Information supplied: Begin
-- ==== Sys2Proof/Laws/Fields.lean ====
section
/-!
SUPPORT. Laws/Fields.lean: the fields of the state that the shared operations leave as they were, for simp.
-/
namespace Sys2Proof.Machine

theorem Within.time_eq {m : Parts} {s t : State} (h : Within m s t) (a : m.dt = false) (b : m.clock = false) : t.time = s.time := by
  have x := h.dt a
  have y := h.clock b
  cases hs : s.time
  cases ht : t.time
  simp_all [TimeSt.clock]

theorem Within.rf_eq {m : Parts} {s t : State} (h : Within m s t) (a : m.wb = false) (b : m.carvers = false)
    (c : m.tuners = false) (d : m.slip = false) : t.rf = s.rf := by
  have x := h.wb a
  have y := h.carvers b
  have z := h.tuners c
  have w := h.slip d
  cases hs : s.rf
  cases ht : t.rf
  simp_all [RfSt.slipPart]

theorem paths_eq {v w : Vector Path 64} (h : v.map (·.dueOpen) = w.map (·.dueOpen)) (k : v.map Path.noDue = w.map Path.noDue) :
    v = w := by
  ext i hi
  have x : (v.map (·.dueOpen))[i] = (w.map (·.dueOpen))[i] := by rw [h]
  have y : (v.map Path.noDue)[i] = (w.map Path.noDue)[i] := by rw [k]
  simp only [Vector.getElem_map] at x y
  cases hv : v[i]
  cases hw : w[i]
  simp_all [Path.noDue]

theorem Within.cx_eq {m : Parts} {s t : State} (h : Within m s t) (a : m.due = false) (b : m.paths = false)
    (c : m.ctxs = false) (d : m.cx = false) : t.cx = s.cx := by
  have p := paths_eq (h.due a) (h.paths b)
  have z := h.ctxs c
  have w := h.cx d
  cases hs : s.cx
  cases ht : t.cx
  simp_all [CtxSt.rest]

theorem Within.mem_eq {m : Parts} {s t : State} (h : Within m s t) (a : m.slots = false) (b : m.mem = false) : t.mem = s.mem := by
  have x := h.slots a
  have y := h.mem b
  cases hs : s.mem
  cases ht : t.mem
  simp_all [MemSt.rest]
Information supplied: End
> **Work required**
Check each line above for the string "false" and copy every line that has it.

> **Problem solution**
theorem Within.time_eq {m : Parts} {s t : State} (h : Within m s t) (a : m.dt = false) (b : m.clock = false) : t.time = s.time := by
theorem Within.rf_eq {m : Parts} {s t : State} (h : Within m s t) (a : m.wb = false) (b : m.carvers = false)
    (c : m.tuners = false) (d : m.slip = false) : t.rf = s.rf := by
theorem Within.cx_eq {m : Parts} {s t : State} (h : Within m s t) (a : m.due = false) (b : m.paths = false)
    (c : m.ctxs = false) (d : m.cx = false) : t.cx = s.cx := by
theorem Within.mem_eq {m : Parts} {s t : State} (h : Within m s t) (a : m.slots = false) (b : m.mem = false) : t.mem = s.mem := by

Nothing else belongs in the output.